Compare diff reports to track how changes evolve over time:

```mermaid
graph LR
    A[config_v1.json] --> D1[diffx]
    B[config_v2.json] --> D1
    D1 --> R1[diff_report_v1.json]

    B --> D2[diffx]
    C[config_v3.json] --> D2
    D2 --> R2[diff_report_v2.json]

    R1 --> D3[diffx]
    R2 --> D3
    D3 --> M[Meta-Diff Report]
```

```bash
$ diffx config_v1.json config_v2.json --output json > report1.json
$ diffx config_v2.json config_v3.json --output json > report2.json
$ diffx report1.json report2.json  # Compare the changes themselves!
```

## 🚀 Quick Start

### Installation

```bash
# Install CLI tool
cargo install diffx
```

For detailed usage and examples, see the [documentation](docs/index.md).

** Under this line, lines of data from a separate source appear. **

-- ==== Sys2Proof/Machine/Ingest.lean ====
section
/-! DEFINITION. Scene transport (chapter 4): landing of packets, the checks of R88, staging, the ingest writer, commits and
edit sets. -/

namespace Sys2Proof.Machine

/-! ### Rings and landing (R77, R83-R85) -/

/-- The packets and place of a ring. -/
def State.ringQ (s : State) (ring : Nat) : RingQ := tget (fun _ => RingQ.empty) s.scene.ringQ ring

/-- Store a ring's packets and place. -/
def State.setRingQ (s : State) (ring : Nat) (q : RingQ) : State :=
  s.modScene (fun c => { c with ringQ := tset (fun _ => RingQ.empty) c.ringQ ring q })

/-- Entries in use (RING_FILL). -/
def RingQ.fill (q : RingQ) : Nat := q.pkts.foldl (fun a p => a + p.2) 0

/-- Entries a packet of `n` bytes occupies (R84). -/
def ringEntries (n : Nat) : Nat := (16 + n + 63) / 64

/-- Write one 64-byte entry of a ring. -/
def State.putEntryBytes (s : State) (q : RingQ) (k : Nat) (bs : List Byte) : State :=
  let a := q.base + 64 * (k % q.size)
  if q.inHbm then s.hbmWr a bs else s.sramWr a bs

/-- Read one 64-byte entry of a ring. -/
def State.getEntryBytes (s : State) (q : RingQ) (k : Nat) : List Byte :=
  let a := q.base + 64 * (k % q.size)
  if q.inHbm then s.hbmRd a 64 else s.sramRd a 64

/-- The landing record and the packet as `n` whole entries, the tail 0 (R84). `port` is the PORT byte. -/
def landBytes (beam port n : Nat) (bytes : List Byte) : List Byte :=
  let b := leBytes 8 beam ++ leBytes 1 port ++ [0] ++ leBytes 2 n ++ leBytes 4 bytes.length ++ bytes
  b ++ zeros (64 * n - b.length)

/-- Write `n` entries from entry `k`. -/
def State.putEntries (s : State) (q : RingQ) : (n k : Nat) → List Byte → State
  | 0, _, _ => s
  | n + 1, k, bs => (s.putEntryBytes q k (bs.take 64)).putEntries q n (k + 1) (bs.drop 64)

/-- Landing by R85 of a packet whose PORT byte is `port` and whose last byte arrived at the beam stamp `beam`: a landed
packet, a full ring's DROP or LAND_DROP. -/
def State.landIn (s : State) (beam port : Nat) (bytes : List Byte) : State :=
  let ver := bits (beAt bytes 2 1) 7 4
  let ring := beAt bytes 4 2
  let q := s.ringQ ring
  let n := ringEntries bytes.length
  if bytes.length < 6 ∨ beAt bytes 0 2 ≠ 0x5453 ∨ !(ver == 2 || (ver == 1 && s.rdB ING.T5_CTL.ENA)) ∨
      !s.rdB ING.RING_CFG.ENA 0 ring then s.bump ING.LAND_DROP
  else if q.fill + n > q.size then s.bump ING.RING_DROP.DROP 1 0 ring
  else
    let s := s.putEntries q n q.tail (landBytes beam port n bytes)
    s.setRingQ ring { q with tail := (q.tail + n) % q.size, pkts := q.pkts ++ [(q.tail, n)] }

/-- Bytes held in the landing buffer (R288). -/
def State.landHeld (s : State) : Nat := s.mem.landHold.foldl (fun a h => a + 64 * ringEntries h.bytes.length) 0

/-- A packet arrives (R85, R288): one for a ring in HBM during self-refresh waits in the 256 KiB landing buffer. -/
def State.land (s : State) (port : Nat) (bytes : List Byte) : State :=
  let ring := beAt bytes 4 2
  if s.rdB ING.RING_CFG.ENA 0 ring && (s.ringQ ring).inHbm && s.mem.sealed then
    if s.landHeld + 64 * ringEntries bytes.length ≤ 262144 then
      s.modMem (fun m => { m with landHold := m.landHold ++ [⟨s.stamp, ring, port, bytes⟩] })
    else s.bump ING.LAND_DROP
  else s.landIn s.stamp port bytes

/-- PACKET_LAND (R77, R85): a datagram or Tile message with its bytes arrives. IP fragments, a datagram with a failed UDP
checksum, and one without a checksum over IPv6 are dropped and counted; a datagram to another UDP port is no TST packet. -/
def State.packetLand (s : State) (via : Arrival) (bytes : List Byte) : State :=
  if s.mode.sec = .quarantined then s
  else match via with
  | .ethernet port udp fragment v6 sum =>
    if udp.toNat ≠ s.rd ING.UDP_PORT.PORT then s
    else if fragment || sum == .bad || (sum == .zero && v6) then s.bump ING.LAND_DROP
    else s.land port.toNat bytes
  | .flexCalnar port => s.land (port.toNat + 32) bytes
  | .fabric port => s.land (port.toNat + 64) bytes

/-! ### Packets (R78, R79, R102) -/

/-- A packet as the engine reads it. A TL-5100 packet has the fields R102 gives it. -/
structure Pkt where
  raw : List Byte
  path : Nat
  ver : Nat
  type : Nat
  flags : Nat
  plen : Nat
  tile : Nat
  seq : Nat
  stamp : Nat
  maxAge : Nat
  source : Nat
  keyslot : Nat
  fragIdx : Nat
  fragLast : Nat
  stream : Nat
  total : Nat
  zerosOk : Bool
  deriving DecidableEq, Repr

/-- FLAGS.TAG. -/
def Pkt.tag (p : Pkt) : Bool := bit p.flags 0
/-- FLAGS.ASAP. -/
def Pkt.asap (p : Pkt) : Bool := bit p.flags 1
/-- FLAGS.STRICT. -/
def Pkt.strict (p : Pkt) : Bool := bit p.flags 2
/-- FLAGS.ENC. -/
def Pkt.enc (p : Pkt) : Nat := bits p.flags 4 3

/-- The header length. -/
def Pkt.head (p : Pkt) : Nat := if p.ver = 1 then 32 else 48

/-- The payload. -/
def Pkt.payload (p : Pkt) : List Byte := slice p.raw p.head p.plen

/-- A TL-5100 packet (R102): TILE16 mapped to a handle, treated as an untagged stand-alone Coil TILE packet. -/
def pktT5 (base path : Nat) (r : List Byte) : Pkt :=
  { raw := r, path := path, ver := 1, type := bits (beAt r 2 1) 3 0, flags := 0, plen := beAt r 6 2,
    tile := (base + beAt r 8 2) % 262144, seq := beAt r 12 4, stamp := beAt r 16 4, maxAge := beAt r 20 4,
    source := beAt r 24 2, keyslot := 0, fragIdx := 0, fragLast := 0, stream := 0, total := beAt r 6 2,
    zerosOk := beAt r 3 1 == 0 && beAt r 10 2 == 0 && beAt r 26 6 == 0 }

/-- A packet from its bytes (R78, R102). -/
def pktOf (base path : Nat) (r : List Byte) : Pkt :=
  if bits (beAt r 2 1) 7 4 = 1 then pktT5 base path r
  else
    { raw := r, path := path, ver := bits (beAt r 2 1) 7 4, type := bits (beAt r 2 1) 3 0, flags := beAt r 3 1,
      plen := beAt r 6 2, tile := beAt r 8 4, seq := beAt r 12 4, stamp := beAt r 16 4, maxAge := beAt r 20 4,
      source := beAt r 24 2, keyslot := beAt r 26 2, fragIdx := beAt r 28 1, fragLast := beAt r 29 1,
      stream := beAt r 30 2, total := beAt r 32 4, zerosOk := beAt r 36 12 == 0 }

/-- Step 1 of R88. -/
def Pkt.lenOk (p : Pkt) : Bool := p.raw.length == p.head + p.plen + 12 * b2n p.tag + 4

/-- Step 2 of R88: the Rim check-value over everything before it, with the fold word of R178. -/
def Pkt.rimOk (p : Pkt) (wall addr : Nat) : Bool :=
  let n := p.raw.length - 4
  let fold := if p.ver = 1 then 0 else wall * 2 ^ 16 + (if p.path = 0 then 0 else addr)
  rim (p.raw.take n) fold == beAt p.raw n 4

/-- Step 4 of R88: every field within the legal values of R78 and R79. -/
def Pkt.fieldsOk (p : Pkt) : Bool :=
  p.zerosOk && decide (p.flags < 32) && decide (p.plen ≤ 8192) && decide (1 ≤ p.source) && decide (p.keyslot < 1024) &&
  decide (p.enc ≤ 2) && (p.type == 2 || (!p.asap && !p.strict)) &&
  (p.type == 0 || (p.enc == 0 && p.fragIdx == 0 && p.fragLast == 0 && p.stream == 0 && p.total == 0)) &&
  (if p.type = 0 then
     decide (p.tile < 262144) && decide (1 ≤ p.maxAge) && decide (p.maxAge ≤ 1800000) && decide (p.fragIdx ≤ p.fragLast) &&
     decide (p.fragLast ≤ 63) && decide (p.stream < 4096) && decide (1 ≤ p.total) && decide (p.total ≤ 65536) &&
     (p.enc != 2 || p.total == 4)
   else if p.type = 1 then p.stamp == 0 && p.maxAge == 0 && p.plen % 64 == 0
   else if p.type = 2 then decide (1 ≤ p.seq) && decide (p.seq ≤ 8192) && p.maxAge == 0 && p.plen == 0
   else if p.type = 3 then decide (p.tile < 262144) && decide (1 ≤ p.maxAge) && decide (p.maxAge ≤ 1800000) && p.plen == 0
   else decide (p.tile < 262144) && p.stamp == 0 && p.maxAge == 0 && p.plen == 0)

/-- The nonce of R82. -/
def Pkt.nonce (p : Pkt) : List Byte :=
  beBytes 4 p.tile ++ beBytes 4 p.seq ++ beBytes 1 p.fragIdx ++ beBytes 2 p.source ++ [0]

/-- A source key slot as the tag check sees it: empty while the keys are hidden (R446). -/
def State.keySlot (s : State) (n : Nat) : KeySlot :=
  if s.rdB SEC.STS.KEYS_HIDDEN then KeySlot.empty else tget (fun _ => KeySlot.empty) s.secu.keys n

/-- Intrusive attachment in Sealed (R447). -/
def State.intrusiveSealed (s : State) : Bool := s.mode.sec != .openS && s.mode.dbg == .intrusive

/-- Steps 5 to 7 of R88 (R89, R447): the reject code, or `none`. -/
def State.tagCheck (s : State) (p : Pkt) : Option Nat :=
  let edit := p.type == 1 || p.type == 2
  let k := s.keySlot p.keyslot
  if s.intrusiveSealed then (if edit then some 0x07 else none)
  else if p.tag then
    if !k.loaded || k.source != p.source then some 0x07
    else
      let n := 48 + p.plen
      if gmac96 k.key p.nonce (p.raw.take n) ≠ slice p.raw n 12 then some 0x06 else none
  else if edit && s.mode.sec != .openS then some 0x08
  else none

/-- The V bit that a packet's commit may set (R89, R447). -/
def State.verifies (s : State) (p : Pkt) : Bool :=
  s.mode.sec == .openS || (p.tag && !s.intrusiveSealed)

/-- The update of a ring. -/
def State.upd (s : State) (ring : Nat) : Option Update := tget (fun _ => none) s.scene.upd ring

/-- Store a ring's update. -/
def State.setUpd (s : State) (ring : Nat) (u : Option Update) : State :=
  s.modScene (fun c => { c with upd := tset (fun _ => none) c.upd ring u })

/-- A packet is the next fragment of a pending update (R81): ENC, TAG and KEYSLOT are not among the fields that have to agree
(log entry 181). -/
def Update.isNext (u : Update) (p : Pkt) (t5 : Bool) : Bool :=
  p.type == 0 && u.kind == .tile && t5 == u.t5 && p.fragIdx == u.nextFrag && p.tile == u.handle && p.seq == u.seq &&
  p.stamp == u.stamp && p.maxAge == u.maxAge && p.source == u.source && p.stream == u.stream && p.total == u.total

/-- Step 8 of R88: fragment order, count and lengths. `u` is the pending update the packet continues. -/
def fragOk (u : Option Update) (p : Pkt) : Bool :=
  let sum := (match u with | some u => u.payload.length | none => 0) + p.plen
  (match u with | some u => u.lastFrag == p.fragLast | none => p.fragIdx == 0) &&
  (if p.fragIdx = p.fragLast then sum == p.total else decide (sum ≤ p.total))

/-- Steps 1 to 9 of R88. -/
def State.checkPkt (s : State) (ring : Nat) (u : Option Update) (p : Pkt) : Option Nat :=
  if !p.lenOk then some 0x01
  else if !p.rimOk (s.rd RIM.WALL_ID.ID) (s.rd FAB.ADDR_STS.ADDR) then some 0x02
  else if p.ver ≠ 2 ∧ !(p.ver == 1 && s.rdB ING.T5_CTL.ENA) then some 0x03
  else if p.type > 4 ∨ (p.ver = 1 ∧ p.type ≠ 0) then some 0x04
  else if !p.fieldsOk then some 0x05
  else match s.tagCheck p with
    | some c => some c
    | none =>
      if p.type = 0 ∧ !fragOk u p then some 0x0E
      else if p.type = 0 ∧ p.stream ≠ 0 ∧
          !(s.rdB ING.STREAM_RING.BOUND 0 p.stream && s.rd ING.STREAM_RING.RING 0 p.stream == ring) then some 0x0F
      else none

/-- The sequence check of R91 against an entry. -/
def seqCheck (e : Entry) (seq source : Nat) : Option Nat :=
  if e.state = .noData then none
  else
    let d := sdiff32 seq e.seq
    if d > 0 then none else if d < 0 then some 0x0A else if source = e.source then some 0x0B else some 0x0C

/-- Steps 10 to 12 of R88: the owning plane, or the reject code. -/
def State.checkTile (s : State) (p : Pkt) : Except Nat (Nat × Plane) :=
  match s.owner p.tile with
  | none => .error 0x09
  | some ip =>
    if (p.type = 0 ∨ p.type = 3) ∧ s.timeValid ∧
        (sdiff32 p.stamp s.tUs > 1800000000 ∨ sdiff32 s.tUs p.stamp > 1800000000) then .error 0x0D
    else match seqCheck (s.entry p.tile) p.seq p.source with
      | some c => .error c
      | none => .ok ip

/-- A rejected packet or update counts (R103): codes 0x0A and 0x0B in STAT_SUPER only, every other one in STAT_REJ with
REJ_LAST and REJ_TILE and at most one record per ring and code in a frame. -/
def State.reject (s : State) (ring code tile : Nat) (arg1 : Nat := 0) : State :=
  if code = 0x0A ∨ code = 0x0B then s.bump ING.STAT_SUPER
  else
    let s := s.bump ING.STAT_REJ
    let s := (s.wr ING.REJ_LAST.CODE code).wr ING.REJ_LAST.RING ring
    let s := s.wr ING.REJ_TILE tile
    let s := if code = 0x02 then s.bump RIM.TST_ERR else s
    s.logOnce ring ING.PAGE code (s.rd ING.REJ_LAST) arg1

/-- ARG1 of a conflict: the update's source above the committed one (R104). -/
def State.conflictArg (s : State) (code tile source : Nat) : Nat :=
  if code = 0x0C then source * 2 ^ 16 + (s.entry tile).source else 0

/-- A packet with a failing tag (R441): TAG_FAIL and TAG_LAST. -/
def State.tagFail (s : State) (code : Nat) (p : Pkt) : State :=
  if code = 0x06 ∨ code = 0x07 then
    ((s.bump SEC.TAG_FAIL).wr SEC.TAG_LAST.SLOT p.keyslot).wr SEC.TAG_LAST.SOURCE p.source
  else s

/-- Free the first `n` packets of a ring. -/
def State.freePkts (s : State) (ring n : Nat) : State :=
  let q := s.ringQ ring
  s.setRingQ ring { q with pkts := q.pkts.drop n }

/-- The next packet of a ring for its engine (R86): none while an update of the ring is past its gathering. -/
def State.nextPkt (s : State) (ring : Nat) : Option (Nat × Nat) :=
  match s.upd ring with
  | none => (s.ringQ ring).pkts.head?
  | some u => if u.phase = .gathering then (s.ringQ ring).pkts[u.pkts]? else none

/-- The packets a ring has in one turn of the round robin (R86, R106): WEIGHT, where 0 means 16. -/
def State.ringWeight (s : State) (ring : Nat) : Nat :=
  let w := s.rd ING.RING_CFG.WEIGHT 0 ring
  if w = 0 then 16 else w

/-- A ring has packets left in its turn (R86; log entry 45). -/
def State.hasTurn (s : State) (ring : Nat) : Bool := decide (tget (fun _ => 0) s.scene.turns ring < s.ringWeight ring)

/-- Some ring with a packet for its engine has packets left in its turn. -/
def State.turnsLeft (s : State) : Bool := s.scene.ringQ.any (fun kv => (s.nextPkt kv.1).isSome && s.hasTurn kv.1)

/-- An engine may take the next packet of a ring (R86; log entry 45): the ring has its turn, or every ring with a packet has
had it and a new turn begins. -/
def State.mayServe (s : State) (ring : Nat) : Bool := s.hasTurn ring || !s.turnsLeft

/-- An engine takes a packet of a ring: it counts in the ring's turn. -/
def State.serveRing (s : State) (ring : Nat) : State :=
  let t := if s.hasTurn ring then s.scene.turns else []
  s.modScene (fun c => { c with turns := tset (fun _ => 0) t ring (tget (fun _ => 0) t ring + 1) })

/-- The bytes of `n` entries of a ring from entry `k`. -/
def State.entriesBytes (s : State) (q : RingQ) : (n k : Nat) → List Byte
  | 0, _ => []
  | n + 1, k => s.getEntryBytes q k ++ s.entriesBytes q n (k + 1)

/-- The packet of a ring at an entry (R84). -/
def State.pktAt (s : State) (ring first n : Nat) : Pkt :=
  let bs := s.entriesBytes (s.ringQ ring) n first
  pktOf (s.rd ING.T5_CTL.BASE) (bits (leAt bs 8 1) 6 5) (slice bs 16 (leAt bs 12 4))

/-- An uncorrectable burst in a packet's entries (R281). -/
def State.pktBad (s : State) (ring first n : Nat) : Bool :=
  let q := s.ringQ ring
  q.inHbm && (List.range n).any (fun i => s.hbmBad (q.base + 64 * ((first + i) % q.size)) 64)

/-- The uncorrectable results of a packet's entries (R280). -/
def State.pktFault (s : State) (ring first n : Nat) : State :=
  let q := s.ringQ ring
  s.each (s.badBursts ((List.range n).map (fun i => (q.base + 64 * ((first + i) % q.size), 64)))) (fun s k =>
    s.uncorrectable (32 * k) .latency)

### Quick Documentation Links

- **[Getting Started]docs/user-guide/getting-started.md** - Learn the basics
- **[Installation Guide]docs/user-guide/installation.md** - Platform-specific setup
- **[CLI Reference]docs/reference/cli-reference.md** - Complete command reference
- **[Real-World Examples]docs/user-guide/examples.md** - Industry use cases
- **[Integration Guide]docs/guides/integrations.md** - CI/CD and automation

### Basic Usage

```bash
# Compare JSON files
diffx file1.json file2.json

# Compare with different output formats
diffx config.yaml config_new.yaml --output json
diffx data.toml data_updated.toml --output yaml

# Advanced options
diffx large.json large_v2.json --ignore-keys-regex "^timestamp$|^_.*"
diffx users.json users_v2.json --array-id-key "id"
diffx metrics.json metrics_v2.json --epsilon 0.001

# Directory comparison
diffx config_dir1/ config_dir2/ --recursive

# Meta-chaining for change tracking
diffx config_v1.json config_v2.json --output json > diff1.json
diffx config_v2.json config_v3.json --output json > diff2.json
diffx diff1.json diff2.json  # Compare the changes themselves!
```

### Integration Examples

**CI/CD Pipeline:**

```yaml
- name: Check configuration changes
  run: |
    diffx config/prod.yaml config/staging.yaml --output json > changes.json
    # Process changes.json for deployment validation
```

**Git Hook:**

```bash
#!/bin/bash
# pre-commit hook
if diffx package.json HEAD~1:package.json --output json | jq -e '.[] | select(.Added)' > /dev/null; then
  echo "New dependencies detected, running security audit..."
fi
```

## 🔮 Future Plans

- **Interactive TUI (`diffx-tui`)**: A powerful viewer showcasing diffx capabilities with side-by-side data display
- **Language wrappers**: Node.js and Python packages for calling diffx CLI
- **GitHub Actions integration**: Built-in diff checking workflows
- **AI agent integration**: Automated diff summarization and explanation
- **Web UI version** (`diffx-web`)
- **VSCode extension** (`diffx-vscode`)

## 🤝 Contributing

We welcome contributions! See [CONTRIBUTING.md](CONTRIBUTING.md) for guidelines.

## 📄 License

MIT License - see [LICENSE](LICENSE) for details.